# New Flight Uniforms



## dimsum (18 May 2010)

Zoomie said:
			
		

> FWIW - aircrew boots are going to be brown.  Along with CADPAT two piece zoom suits.  They found a company in France that could produce
> CADPAT on appropriately static resistant material.



Are the aircrew boots going to be the dark brown ones with the holes on the uppers?  And I guess that solves the "one or two-piece flight suit" question that I've heard bandied around.  I saw a 2-piece AR CADPAT flight suit here and had to do a double-take.


----------



## niceasdrhuxtable (18 May 2010)

Zoomie said:
			
		

> FWIW - aircrew boots are going to be brown.  Along with CADPAT two piece zoom suits.  They found a company in France that could produce
> CADPAT on appropriately static resistant material.



Is it the same cut and style as the current two-piece suit? I can't imagine wearing anything more uncomfortable.


----------



## Eye In The Sky (18 May 2010)

Really?  I find with the 1 piece I am always f**king with my gitch and t shirt.  I wear the 2 piece and only that.

Not sure where this thread started but...I did see the email about the 2 piece only concept but I thought that was kinda retarded...what about the ejection seat folks, they are restricted to 1 piece aren't they??


----------



## SupersonicMax (18 May 2010)

We're never going to wear the 2-piece.


----------



## Eagle_Eye_View (19 May 2010)

I'm a 1 piece flight suit fan myself. I'm glad we're finally moving to brown boots. I wouldn't be surprise to see the fighter guys be the only ones wearing 1 piece in the future.


----------



## brian_k (19 May 2010)

Are CADPAT flight suits something that everyone wants?


----------



## Eye In The Sky (19 May 2010)

Speaking for myself...no.  Maybe the Tac Hel community...


----------



## Zoomie (19 May 2010)

SupersonicMax said:
			
		

> We're never going to wear the 2-piece.



Actually Max - ALSE has determined that the two-piece is perfectly suitable for all aircrew - including fast air.
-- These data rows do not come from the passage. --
-- ==== Sys2Proof/Machine/HostScript.lean ====
section
/-! DEFINITION. The host's side, as the spec writes it down: host-script statements and pseudo-statements
(spec/30_encoding.md R108, R109) as host inputs, and the interchange forms (spec/20_memory.md R86 to R88). None of this
is the engine's: it gives names to sequences of inputs and to readings of the state. -/

namespace Sys2Proof.Machine

/-- A host-script statement (R108). A command statement is written with the command itself. -/
inductive ScriptStmt where
  /-- `WR <reg>, <value>`. -/
  | wr (r : Reg) (v : Word)
  /-- `WRM <space>[<index>], <value>`. -/
  | wrm (sp : Space) (i : Nat) (v : Word)
  /-- `RD <reg>`. -/
  | rd (r : Reg)
  /-- `RDM <space>[<index>]`. -/
  | rdm (sp : Space) (i : Nat)
  /-- A command statement: `NOP` to `PERMUTE`, `DECODE ENC`, `DECODE INV`, `INVERT`, `INVERT TRIM`. -/
  | command (i : Instr)
  /-- `CMDW <value>`. -/
  | cmdw (w : Word)
  deriving DecidableEq, Repr

/-- The one transaction of a statement (R108). -/
def ScriptStmt.input : ScriptStmt → HostInput
  | .wr r v => .write (regAddress r) v
  | .wrm sp i v => .write (elemAddress sp i) v
  | .rd r => .read (regAddress r)
  | .rdm sp i => .read (elemAddress sp i)
  | .command i => commandInput (encode i)
  | .cmdw w => commandInput w

/-- The index of field `f` of node `n`, written `n.kind` to `n.right` in a script (R74, R108). -/
def nodeIndex (n f : Nat) : Nat := 8 * n + f

/-- The index of bit `j` of code `i`, written `i.j` in a script (R74, R108). -/
def codeBitIndex (p : Params) (i j : Nat) : Nat := i * p.codeMax + j

/-- `SYMCODE`, default: the Unicode code point of the character (R7). -/
def codePoint (ch : Char) : Word := BitVec.ofNat 32 ch.toNat

/-- The bit memories a script names, each with its length register (R109). -/
inductive BitBuffer where
  | enc
  | perm
  | inv
  deriving DecidableEq, Repr

/-- The memory of a bit buffer. -/
def BitBuffer.space : BitBuffer → Space
  | .enc => .enc
  | .perm => .perm
  | .inv => .inv

/-- The length register of a bit buffer (R27). -/
def BitBuffer.lenReg : BitBuffer → Reg
  | .enc => .enclen
  | .perm => .permlen
  | .inv => .invlen

/-- One `WRM` for each value, to consecutive indices from `base` on. -/
def writeStmts (sp : Space) (base : Nat) : List Word → List ScriptStmt
  | [] => []
  | v :: vs => .wrm sp base v :: writeStmts sp (base + 1) vs

/-- One `RDM` for each index below `n`. -/
def readStmts (sp : Space) (n : Nat) : List ScriptStmt := (List.range n).map (.rdm sp)

/-- `TEXT "<string>"` (R109), under a character map `symCode`. -/
def textStmts (symCode : Char → Word) (text : List Char) : List ScriptStmt :=
  writeStmts .text 0 (text.map symCode) ++ [.wr .tlen (BitVec.ofNat 32 text.length)]

/-- `BITS <buf>, "<bitstring>"` (R109). -/
def bitsStmts (b : BitBuffer) (bits : List Bool) : List ScriptStmt :=
  writeStmts b.space 0 (bits.map bitWord) ++ [.wr b.lenReg (BitVec.ofNat 32 bits.length)]

/-- `KEY <c>` (R109). -/
def keyStmts (c : Word) : List ScriptStmt := [.wr .cols c]

/-- `W1C <mask>` (R109). -/
def w1cStmts (mask : Word) : List ScriptStmt := [.wr .status mask]

/-- The reads of `EXPECT <buf> = "<bitstring>"` for a string of `n` bits (R109). -/
def expectStmts (b : BitBuffer) (n : Nat) : List ScriptStmt := .rd b.lenReg :: readStmts b.space n

/-- The reads of `EXPECTTEXT DEC = "<string>"` for a string of `n` characters (R109). -/
def expectTextStmts (n : Nat) : List ScriptStmt := .rd .declen :: readStmts .dec n

/-- `PIPELINE <c>` (R109). -/
def pipelineStmts (c : Word) : List ScriptStmt :=
  [.command .build, .command .gencodes, .command .encode, .wr .cols c, .command .permute]

/-- The state with the inputs of a script pending. -/
def State.withScript (s : State) (script : List ScriptStmt) : State :=
  { s with inbox := s.inbox ++ script.map ScriptStmt.input }

/-- A bit sequence as a string of the characters 0 and 1, element 0 first (R9, R86). -/
def bitString (bits : List Bool) : String := String.ofList (bits.map (fun b => if b then '1' else '0'))

/-- The interchange string of a bit buffer: its bits below its length register (R86). -/
def State.bufferString (s : State) (b : BitBuffer) : String :=
  bitString (s.readBits b.space (s.readReg b.lenReg).toNat)

/-- The codebook as an ordered list of (symbol, code) pairs, sorted by symbol (R87). -/
def State.codebookPairs (s : State) : List (Word × List Bool) :=
  (List.range s.ncodes.toNat).map (fun i => (s.readElem .ftsym i, s.codeBits i))

/-- (columnCount, rowCount, originalBitLength), which travels with a permuted sequence (R88). -/
def State.permutationKey (s : State) : Word × Word × Word := (s.cols, s.rows, s.origlen)

end Sys2Proof.Machine
end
That being said, I don't believe that they have completely written off the idea of a one piece CADPAT suit too.  We'll just have to see.  Peerless garments should be cutting cloth as we type.


----------



## SupersonicMax (19 May 2010)

Zoomie:  It would be funny to see Harvard II/Tutor pilots ending up naked from the waist down if they eject.  Not to mention the buckle that would be right where the G-Suit inflates for the Hornet/Hawk aircrew.  I don't think it would be a popular choice for the Fighter Force, and considering the ALSE issues we have now, I don't think we need to deal with another problem at this point.  FOTEF is trialing the "new" flight suit and I can tell you it's not 2-piece.
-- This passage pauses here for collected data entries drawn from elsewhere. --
-- ==== Sys2Proof/Laws/State.lean ====
section
/-! SUPPORT. One lemma per field per update of the state, so that no proof unfolds a record update. The memories are
reached through `State.memory`. -/

namespace Sys2Proof.Machine

/-! ### The memories, by name -/

@[simp] theorem State.memory_text (s : State) : s.memory .text = s.text := rfl
@[simp] theorem State.memory_ftsym (s : State) : s.memory .ftsym = s.ftsym := rfl
@[simp] theorem State.memory_ftcnt (s : State) : s.memory .ftcnt = s.ftcnt := rfl
@[simp] theorem State.memory_node (s : State) : s.memory .node = s.node := rfl
@[simp] theorem State.memory_pq (s : State) : s.memory .pq = s.pq := rfl
@[simp] theorem State.memory_cblen (s : State) : s.memory .cblen = s.cblen := rfl
@[simp] theorem State.memory_cbbit (s : State) : s.memory .cbbit = s.cbbit := rfl
@[simp] theorem State.memory_enc (s : State) : s.memory .enc = s.enc := rfl
@[simp] theorem State.memory_perm (s : State) : s.memory .perm = s.perm := rfl
@[simp] theorem State.memory_inv (s : State) : s.memory .inv = s.inv := rfl
@[simp] theorem State.memory_dec (s : State) : s.memory .dec = s.dec := rfl

/-! ### setMemory, writeElem, writeSeq: one memory changes -/

@[simp] theorem State.setMemory_params (s : State) (sp : Space) (m : Memory) : (s.setMemory sp m).params = s.params := by
  cases sp <;> rfl
@[simp] theorem State.setMemory_freqV (s : State) (sp : Space) (m : Memory) : (s.setMemory sp m).freqV = s.freqV := by
  cases sp <;> rfl
@[simp] theorem State.setMemory_pqV (s : State) (sp : Space) (m : Memory) : (s.setMemory sp m).pqV = s.pqV := by
  cases sp <;> rfl
@[simp] theorem State.setMemory_codesV (s : State) (sp : Space) (m : Memory) : (s.setMemory sp m).codesV = s.codesV := by
  cases sp <;> rfl
@[simp] theorem State.setMemory_wEmpty (s : State) (sp : Space) (m : Memory) : (s.setMemory sp m).wEmpty = s.wEmpty := by
  cases sp <;> rfl
@[simp] theorem State.setMemory_wUnknown (s : State) (sp : Space) (m : Memory) : (s.setMemory sp m).wUnknown = s.wUnknown := by
  cases sp <;> rfl
@[simp] theorem State.setMemory_accErr (s : State) (sp : Space) (m : Memory) : (s.setMemory sp m).accErr = s.accErr := by
  cases sp <;> rfl
@[simp] theorem State.setMemory_err (s : State) (sp : Space) (m : Memory) : (s.setMemory sp m).err = s.err := by
  cases sp <;> rfl
@[simp] theorem State.setMemory_errinfo (s : State) (sp : Space) (m : Memory) : (s.setMemory sp m).errinfo = s.errinfo := by
  cases sp <;> rfl
@[simp] theorem State.setMemory_tlen (s : State) (sp : Space) (m : Memory) : (s.setMemory sp m).tlen = s.tlen := by
  cases sp <;> rfl
@[simp] theorem State.setMemory_nsym (s : State) (sp : Space) (m : Memory) : (s.setMemory sp m).nsym = s.nsym := by
  cases sp <;> rfl
@[simp] theorem State.setMemory_nnodes (s : State) (sp : Space) (m : Memory) : (s.setMemory sp m).nnodes = s.nnodes := by
  cases sp <;> rfl
@[simp] theorem State.setMemory_root (s : State) (sp : Space) (m : Memory) : (s.setMemory sp m).root = s.root := by
  cases sp <;> rfl
@[simp] theorem State.setMemory_pqn (s : State) (sp : Space) (m : Memory) : (s.setMemory sp m).pqn = s.pqn := by
  cases sp <;> rfl
@[simp] theorem State.setMemory_ncodes (s : State) (sp : Space) (m : Memory) : (s.setMemory sp m).ncodes = s.ncodes := by
  cases sp <;> rfl
@[simp] theorem State.setMemory_enclen (s : State) (sp : Space) (m : Memory) : (s.setMemory sp m).enclen = s.enclen := by
  cases sp <;> rfl
@[simp] theorem State.setMemory_skipcnt (s : State) (sp : Space) (m : Memory) : (s.setMemory sp m).skipcnt = s.skipcnt := by
  cases sp <;> rfl
@[simp] theorem State.setMemory_declen (s : State) (sp : Space) (m : Memory) : (s.setMemory sp m).declen = s.declen := by
  cases sp <;> rfl
@[simp] theorem State.setMemory_cols (s : State) (sp : Space) (m : Memory) : (s.setMemory sp m).cols = s.cols := by
  cases sp <;> rfl
@[simp] theorem State.setMemory_rows (s : State) (sp : Space) (m : Memory) : (s.setMemory sp m).rows = s.rows := by
  cases sp <;> rfl
@[simp] theorem State.setMemory_padlen (s : State) (sp : Space) (m : Memory) : (s.setMemory sp m).padlen = s.padlen := by
  cases sp <;> rfl
@[simp] theorem State.setMemory_origlen (s : State) (sp : Space) (m : Memory) : (s.setMemory sp m).origlen = s.origlen := by
  cases sp <;> rfl
@[simp] theorem State.setMemory_permlen (s : State) (sp : Space) (m : Memory) : (s.setMemory sp m).permlen = s.permlen := by
  cases sp <;> rfl
@[simp] theorem State.setMemory_invlen (s : State) (sp : Space) (m : Memory) : (s.setMemory sp m).invlen = s.invlen := by
  cases sp <;> rfl
@[simp] theorem State.setMemory_inbox (s : State) (sp : Space) (m : Memory) : (s.setMemory sp m).inbox = s.inbox := by
  cases sp <;> rfl
@[simp] theorem State.setMemory_reads (s : State) (sp : Space) (m : Memory) : (s.setMemory sp m).reads = s.reads := by
  cases sp <;> rfl
@[simp] theorem State.setMemory_resets (s : State) (sp : Space) (m : Memory) : (s.setMemory sp m).resets = s.resets := by
  cases sp <;> rfl
@[simp] theorem State.writeElem_params (s : State) (sp : Space) (i : Nat) (v : Word) : (s.writeElem sp i v).params = s.params :=
  State.setMemory_params s sp _
@[simp] theorem State.writeElem_freqV (s : State) (sp : Space) (i : Nat) (v : Word) : (s.writeElem sp i v).freqV = s.freqV :=
  State.setMemory_freqV s sp _
@[simp] theorem State.writeElem_pqV (s : State) (sp : Space) (i : Nat) (v : Word) : (s.writeElem sp i v).pqV = s.pqV :=
  State.setMemory_pqV s sp _
@[simp] theorem State.writeElem_codesV (s : State) (sp : Space) (i : Nat) (v : Word) : (s.writeElem sp i v).codesV = s.codesV :=
  State.setMemory_codesV s sp _
@[simp] theorem State.writeElem_wEmpty (s : State) (sp : Space) (i : Nat) (v : Word) : (s.writeElem sp i v).wEmpty = s.wEmpty :=
  State.setMemory_wEmpty s sp _
@[simp] theorem State.writeElem_wUnknown (s : State) (sp : Space) (i : Nat) (v : Word) : (s.writeElem sp i v).wUnknown = s.wUnknown :=
  State.setMemory_wUnknown s sp _
@[simp] theorem State.writeElem_accErr (s : State) (sp : Space) (i : Nat) (v : Word) : (s.writeElem sp i v).accErr = s.accErr :=
  State.setMemory_accErr s sp _
@[simp] theorem State.writeElem_err (s : State) (sp : Space) (i : Nat) (v : Word) : (s.writeElem sp i v).err = s.err :=
  State.setMemory_err s sp _
@[simp] theorem State.writeElem_errinfo (s : State) (sp : Space) (i : Nat) (v : Word) : (s.writeElem sp i v).errinfo = s.errinfo :=
  State.setMemory_errinfo s sp _
@[simp] theorem State.writeElem_tlen (s : State) (sp : Space) (i : Nat) (v : Word) : (s.writeElem sp i v).tlen = s.tlen :=
  State.setMemory_tlen s sp _
@[simp] theorem State.writeElem_nsym (s : State) (sp : Space) (i : Nat) (v : Word) : (s.writeElem sp i v).nsym = s.nsym :=
  State.setMemory_nsym s sp _
@[simp] theorem State.writeElem_nnodes (s : State) (sp : Space) (i : Nat) (v : Word) : (s.writeElem sp i v).nnodes = s.nnodes :=
  State.setMemory_nnodes s sp _
@[simp] theorem State.writeElem_root (s : State) (sp : Space) (i : Nat) (v : Word) : (s.writeElem sp i v).root = s.root :=
  State.setMemory_root s sp _
@[simp] theorem State.writeElem_pqn (s : State) (sp : Space) (i : Nat) (v : Word) : (s.writeElem sp i v).pqn = s.pqn :=
  State.setMemory_pqn s sp _
@[simp] theorem State.writeElem_ncodes (s : State) (sp : Space) (i : Nat) (v : Word) : (s.writeElem sp i v).ncodes = s.ncodes :=
  State.setMemory_ncodes s sp _
@[simp] theorem State.writeElem_enclen (s : State) (sp : Space) (i : Nat) (v : Word) : (s.writeElem sp i v).enclen = s.enclen :=
  State.setMemory_enclen s sp _
@[simp] theorem State.writeElem_skipcnt (s : State) (sp : Space) (i : Nat) (v : Word) : (s.writeElem sp i v).skipcnt = s.skipcnt :=
  State.setMemory_skipcnt s sp _
@[simp] theorem State.writeElem_declen (s : State) (sp : Space) (i : Nat) (v : Word) : (s.writeElem sp i v).declen = s.declen :=
  State.setMemory_declen s sp _
@[simp] theorem State.writeElem_cols (s : State) (sp : Space) (i : Nat) (v : Word) : (s.writeElem sp i v).cols = s.cols :=
  State.setMemory_cols s sp _
@[simp] theorem State.writeElem_rows (s : State) (sp : Space) (i : Nat) (v : Word) : (s.writeElem sp i v).rows = s.rows :=
  State.setMemory_rows s sp _
@[simp] theorem State.writeElem_padlen (s : State) (sp : Space) (i : Nat) (v : Word) : (s.writeElem sp i v).padlen = s.padlen :=
  State.setMemory_padlen s sp _
@[simp] theorem State.writeElem_origlen (s : State) (sp : Space) (i : Nat) (v : Word) : (s.writeElem sp i v).origlen = s.origlen :=
  State.setMemory_origlen s sp _
@[simp] theorem State.writeElem_permlen (s : State) (sp : Space) (i : Nat) (v : Word) : (s.writeElem sp i v).permlen = s.permlen :=
  State.setMemory_permlen s sp _
@[simp] theorem State.writeElem_invlen (s : State) (sp : Space) (i : Nat) (v : Word) : (s.writeElem sp i v).invlen = s.invlen :=
  State.setMemory_invlen s sp _
@[simp] theorem State.writeElem_inbox (s : State) (sp : Space) (i : Nat) (v : Word) : (s.writeElem sp i v).inbox = s.inbox :=
  State.setMemory_inbox s sp _
@[simp] theorem State.writeElem_reads (s : State) (sp : Space) (i : Nat) (v : Word) : (s.writeElem sp i v).reads = s.reads :=
  State.setMemory_reads s sp _
@[simp] theorem State.writeElem_resets (s : State) (sp : Space) (i : Nat) (v : Word) : (s.writeElem sp i v).resets = s.resets :=
  State.setMemory_resets s sp _
@[simp] theorem State.writeSeq_params (s : State) (sp : Space) (b : Nat) (vs : List Word) : (s.writeSeq sp b vs).params = s.params := by
  induction vs generalizing b <;> simp [State.writeSeq, *]
@[simp] theorem State.writeSeq_freqV (s : State) (sp : Space) (b : Nat) (vs : List Word) : (s.writeSeq sp b vs).freqV = s.freqV := by
  induction vs generalizing b <;> simp [State.writeSeq, *]
@[simp] theorem State.writeSeq_pqV (s : State) (sp : Space) (b : Nat) (vs : List Word) : (s.writeSeq sp b vs).pqV = s.pqV := by
  induction vs generalizing b <;> simp [State.writeSeq, *]
@[simp] theorem State.writeSeq_codesV (s : State) (sp : Space) (b : Nat) (vs : List Word) : (s.writeSeq sp b vs).codesV = s.codesV := by
  induction vs generalizing b <;> simp [State.writeSeq, *]
@[simp] theorem State.writeSeq_wEmpty (s : State) (sp : Space) (b : Nat) (vs : List Word) : (s.writeSeq sp b vs).wEmpty = s.wEmpty := by
  induction vs generalizing b <;> simp [State.writeSeq, *]
@[simp] theorem State.writeSeq_wUnknown (s : State) (sp : Space) (b : Nat) (vs : List Word) : (s.writeSeq sp b vs).wUnknown = s.wUnknown := by
  induction vs generalizing b <;> simp [State.writeSeq, *]
@[simp] theorem State.writeSeq_accErr (s : State) (sp : Space) (b : Nat) (vs : List Word) : (s.writeSeq sp b vs).accErr = s.accErr := by
  induction vs generalizing b <;> simp [State.writeSeq, *]
@[simp] theorem State.writeSeq_err (s : State) (sp : Space) (b : Nat) (vs : List Word) : (s.writeSeq sp b vs).err = s.err := by
  induction vs generalizing b <;> simp [State.writeSeq, *]
@[simp] theorem State.writeSeq_errinfo (s : State) (sp : Space) (b : Nat) (vs : List Word) : (s.writeSeq sp b vs).errinfo = s.errinfo := by
  induction vs generalizing b <;> simp [State.writeSeq, *]
@[simp] theorem State.writeSeq_tlen (s : State) (sp : Space) (b : Nat) (vs : List Word) : (s.writeSeq sp b vs).tlen = s.tlen := by
  induction vs generalizing b <;> simp [State.writeSeq, *]
@[simp] theorem State.writeSeq_nsym (s : State) (sp : Space) (b : Nat) (vs : List Word) : (s.writeSeq sp b vs).nsym = s.nsym := by
  induction vs generalizing b <;> simp [State.writeSeq, *]
@[simp] theorem State.writeSeq_nnodes (s : State) (sp : Space) (b : Nat) (vs : List Word) : (s.writeSeq sp b vs).nnodes = s.nnodes := by
  induction vs generalizing b <;> simp [State.writeSeq, *]
@[simp] theorem State.writeSeq_root (s : State) (sp : Space) (b : Nat) (vs : List Word) : (s.writeSeq sp b vs).root = s.root := by
  induction vs generalizing b <;> simp [State.writeSeq, *]
@[simp] theorem State.writeSeq_pqn (s : State) (sp : Space) (b : Nat) (vs : List Word) : (s.writeSeq sp b vs).pqn = s.pqn := by
  induction vs generalizing b <;> simp [State.writeSeq, *]
@[simp] theorem State.writeSeq_ncodes (s : State) (sp : Space) (b : Nat) (vs : List Word) : (s.writeSeq sp b vs).ncodes = s.ncodes := by
  induction vs generalizing b <;> simp [State.writeSeq, *]
@[simp] theorem State.writeSeq_enclen (s : State) (sp : Space) (b : Nat) (vs : List Word) : (s.writeSeq sp b vs).enclen = s.enclen := by
  induction vs generalizing b <;> simp [State.writeSeq, *]
@[simp] theorem State.writeSeq_skipcnt (s : State) (sp : Space) (b : Nat) (vs : List Word) : (s.writeSeq sp b vs).skipcnt = s.skipcnt := by
  induction vs generalizing b <;> simp [State.writeSeq, *]
@[simp] theorem State.writeSeq_declen (s : State) (sp : Space) (b : Nat) (vs : List Word) : (s.writeSeq sp b vs).declen = s.declen := by
  induction vs generalizing b <;> simp [State.writeSeq, *]
@[simp] theorem State.writeSeq_cols (s : State) (sp : Space) (b : Nat) (vs : List Word) : (s.writeSeq sp b vs).cols = s.cols := by
  induction vs generalizing b <;> simp [State.writeSeq, *]
@[simp] theorem State.writeSeq_rows (s : State) (sp : Space) (b : Nat) (vs : List Word) : (s.writeSeq sp b vs).rows = s.rows := by
  induction vs generalizing b <;> simp [State.writeSeq, *]
@[simp] theorem State.writeSeq_padlen (s : State) (sp : Space) (b : Nat) (vs : List Word) : (s.writeSeq sp b vs).padlen = s.padlen := by
  induction vs generalizing b <;> simp [State.writeSeq, *]
@[simp] theorem State.writeSeq_origlen (s : State) (sp : Space) (b : Nat) (vs : List Word) : (s.writeSeq sp b vs).origlen = s.origlen := by
  induction vs generalizing b <;> simp [State.writeSeq, *]
@[simp] theorem State.writeSeq_permlen (s : State) (sp : Space) (b : Nat) (vs : List Word) : (s.writeSeq sp b vs).permlen = s.permlen := by
  induction vs generalizing b <;> simp [State.writeSeq, *]
@[simp] theorem State.writeSeq_invlen (s : State) (sp : Space) (b : Nat) (vs : List Word) : (s.writeSeq sp b vs).invlen = s.invlen := by
  induction vs generalizing b <;> simp [State.writeSeq, *]
@[simp] theorem State.writeSeq_inbox (s : State) (sp : Space) (b : Nat) (vs : List Word) : (s.writeSeq sp b vs).inbox = s.inbox := by
  induction vs generalizing b <;> simp [State.writeSeq, *]
@[simp] theorem State.writeSeq_reads (s : State) (sp : Space) (b : Nat) (vs : List Word) : (s.writeSeq sp b vs).reads = s.reads := by
  induction vs generalizing b <;> simp [State.writeSeq, *]
@[simp] theorem State.writeSeq_resets (s : State) (sp : Space) (b : Nat) (vs : List Word) : (s.writeSeq sp b vs).resets = s.resets := by
  induction vs generalizing b <;> simp [State.writeSeq, *]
Who came up with the idea that a 2-piece is suitable for ejection seat aircraft?


----------



## GenePool (24 Aug 2010)

TB said:
			
		

> I'm a 1 piece flight suit fan myself. I'm glad we're finally moving to brown boots. I wouldn't be surprise to see the fighter guys be the only ones wearing 1 piece in the future.



G'Day,

I'm new and I'll be training as an AEC.  From what I've heard speaking to AEC's is that their day to day uniform is the one peice flight suit and I've gotten the impression there are mixed feelings about.  I've heard hot, sticky, not breathable, itchy material.  
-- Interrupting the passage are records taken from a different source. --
-- ==== Sys2Proof/Laws/HostPort.lean ====
section
/-! SUPPORT. Everything a host input and a step can do. -/

namespace Sys2Proof.Machine

/-- Everything the issue of a command word can do. -/
theorem issueCommand_cases {w : Word} {s t : State} (h : issueCommand w s = .next t) :
    (∃ i, decode w = .ok i ∧ exec i s = .next t) ∨ ((∃ e, decode w = .error e) ∧ t = s.raise (.badCommand w)) := by
  unfold issueCommand at h
  cases hd : decode w with
  | ok i => rw [hd] at h; exact .inl ⟨i, rfl, h⟩
  | error e => rw [hd] at h; exact .inr ⟨⟨e, rfl⟩, by simpa using h.symm⟩

/-- Everything a host write can do. -/
theorem hostWrite_cases {a d : Word} {s t : State} (h : hostWrite a d s = .next t) :
    t = s.rejectAccess
    ∨ (∃ r, targetOf s.params a = some (.register r) ∧ r.access = .rw ∧ t = s.setOperandReg r d)
    ∨ (∃ r, targetOf s.params a = some (.register r) ∧ r.access = .w1c ∧ t = s.clearSticky d)
    ∨ (∃ r, targetOf s.params a = some (.register r) ∧ r.access = .wo ∧ issueCommand d s = .next t)
    ∨ (∃ sp i, targetOf s.params a = some (.element sp i) ∧ sp.hostWritable = true ∧ t = s.writeElem sp i d) := by
  unfold hostWrite at h
  split at h
  · rename_i r hr
    unfold hostWriteReg at h
    split at h
    · exact .inl (by simpa using h.symm)
    · rename_i ha; exact .inr (.inl ⟨r, hr, ha, by simpa using h.symm⟩)
    · rename_i ha; exact .inr (.inr (.inr (.inl ⟨r, hr, ha, h⟩)))
    · rename_i ha; exact .inr (.inr (.inl ⟨r, hr, ha, by simpa using h.symm⟩))
  · rename_i sp i he
    unfold State.hostWriteElem at h
    split at h
    · rename_i hw; exact .inr (.inr (.inr (.inr ⟨sp, i, he, hw, by simpa using h.symm⟩)))
    · exact .inl (by simpa using h.symm)
  · exact .inl (by simpa using h.symm)

/-- A host read changes nothing, but that a rejected one returns 0 and sets `ACCERR` (R76, R80). -/
theorem State.hostRead_cases (s : State) (a : Word) :
    ((s.hostRead a).2 = s ∧ ∃ x, targetOf s.params a = some x)
      ∨ (s.hostRead a = (0#32, s.rejectAccess) ∧ targetOf s.params a = none) := by
  unfold State.hostRead
  cases h : targetOf s.params a with
  | none => exact .inr ⟨rfl, rfl⟩
  | some x => cases x <;> exact .inl ⟨rfl, _, rfl⟩

/-- Everything a step can do: nothing if no input is pending, else serve the first one. -/
theorem step_cases {s t : State} (h : step s = .next t) :
    (s.inbox = [] ∧ t = s) ∨ ∃ x rest, s.inbox = x :: rest ∧ serveInput x { s with inbox := rest } = .next t := by
  unfold step serveNext at h
  cases hi : s.inbox with
  | nil => rw [hi] at h; exact .inl ⟨rfl, by simpa using h.symm⟩
  | cons x rest => rw [hi] at h; exact .inr ⟨x, rest, rfl, h⟩

theorem step_of_inbox {s : State} {x : HostInput} {rest : List HostInput} (h : s.inbox = x :: rest) :
    step s = serveInput x { s with inbox := rest } := by
  unfold step serveNext
  rw [h]

/-- Every host input is served: no input stops the machine. -/
theorem serveInput_next (x : HostInput) (s : State) : ∃ t, serveInput x s = .next t := by
  cases x with
  | read a => exact ⟨_, rfl⟩
  | reset => exact ⟨_, rfl⟩
  | write a d =>
    show ∃ t, hostWrite a d s = .next t
    unfold hostWrite
    split
    · unfold hostWriteReg
      split
      · exact ⟨_, rfl⟩
      · exact ⟨_, rfl⟩
      · unfold issueCommand
        split
        · exact exec_next _ _
        · exact ⟨_, rfl⟩
      · exact ⟨_, rfl⟩
    · exact ⟨_, rfl⟩
    · exact ⟨_, rfl⟩

/-- Every step answers a next state. -/
theorem step_next (s : State) : ∃ t, step s = .next t := by
  cases h : s.inbox with
  | nil => exact ⟨s, by unfold step serveNext; rw [h]⟩
  | cons x rest => rw [step_of_inbox h]; exact serveInput_next _ _

/-- The targets of an address are existing ones. -/
theorem elemExists_of_targetOf {p : Params} {a : Word} {sp : Space} {i : Nat}
    (h : targetOf p a = some (.element sp i)) : elemExists p sp i = true := by
  unfold targetOf at h
  split at h
  · cases hr : Reg.ofNumber? (addressIndex a) <;> simp [hr] at h
  · split at h
    · cases h
    · split at h
      · rename_i he
        simp only [Option.some.injEq, Target.element.injEq] at h
        obtain ⟨rfl, rfl⟩ := h
        exact he
      · cases h

@[simp] theorem Reg.ofNumber?_number (r : Reg) : Reg.ofNumber? r.number = some r := by cases r <;> rfl

@[simp] theorem Space.ofNumber?_number (sp : Space) : Space.ofNumber? sp.number = some sp := by cases sp <;> rfl

theorem Reg.number_of_ofNumber? {n : Nat} {r : Reg} (h : Reg.ofNumber? n = some r) : r.number = n := by
  simpa using List.find?_some h

theorem Space.number_of_ofNumber? {n : Nat} {sp : Space} (h : Space.ofNumber? n = some sp) : sp.number = n := by
  simpa using List.find?_some h

/-- The address of an existing element names it (R71, R73). Stated over `a.toNat`, so that no proof evaluates a sum of a
large literal and a variable. -/
theorem targetOf_of_toNat_element {p : Params} {sp : Space} {i : Nat} {a : Word} (hi : i < 2 ^ 28)
    (he : elemExists p sp i = true) (ha : a.toNat = sp.number * 2 ^ 28 + i) :
    targetOf p a = some (.element sp i) := by
  have hn : 1 ≤ sp.number := by cases sp <;> simp [Space.number]
  unfold targetOf addressSpace addressIndex
  rw [ha, show (sp.number * 2 ^ 28 + i) / 2 ^ 28 = sp.number by omega,
    show (sp.number * 2 ^ 28 + i) % 2 ^ 28 = i by omega, if_neg (by omega), Space.ofNumber?_number]
  simp only [he, if_true]

/-- The address that is the number of a register names it (R73). -/
theorem targetOf_of_toNat_register {p : Params} {r : Reg} {a : Word} (ha : a.toNat = r.number) :
    targetOf p a = some (.register r) := by
  have hn : r.number < 64 := by cases r <;> simp [Reg.number]
  unfold targetOf addressSpace addressIndex
  rw [ha, if_pos (by omega), show r.number % 2 ^ 28 = r.number by omega, Reg.ofNumber?_number]
  rfl

end Sys2Proof.Machine
end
Any insight would be appreciated.

Cheers


----------



## Strike (24 Aug 2010)

GenePool said:
			
		

> Hot, sticky, not breathable, itchy material.



That sums it up pretty good.  The 2 piece isn't much better.


----------



## SupersonicMax (24 Aug 2010)

All the controllers I have met wore the regular CADPAT, unless they were themselve aircrew.


----------



## dimsum (25 Aug 2010)

I remember having a chat with one of the guys here who was an AEC back in Canada.  Apparently the only ones who wear flying suits are AWCs posted on AWACS; the rest are in CADPAT.


----------



## Jorkapp (25 Aug 2010)

Dimsum said:
			
		

> I remember having a chat with one of the guys here who was an AEC back in Canada.  Apparently the only ones who wear flying suits are AWCs posted on AWACS; the rest are in CADPAT.



That's for the better anyway. CADPAT is much more comfortable than the flight suit.


----------



## Loachman (25 Aug 2010)

What? I wear my flying suit exclusively (one-piece), unless doing BFT or range-like things where combat clothing is a stated requirement. Less to put on, no buttons or belts, at least as comfortable...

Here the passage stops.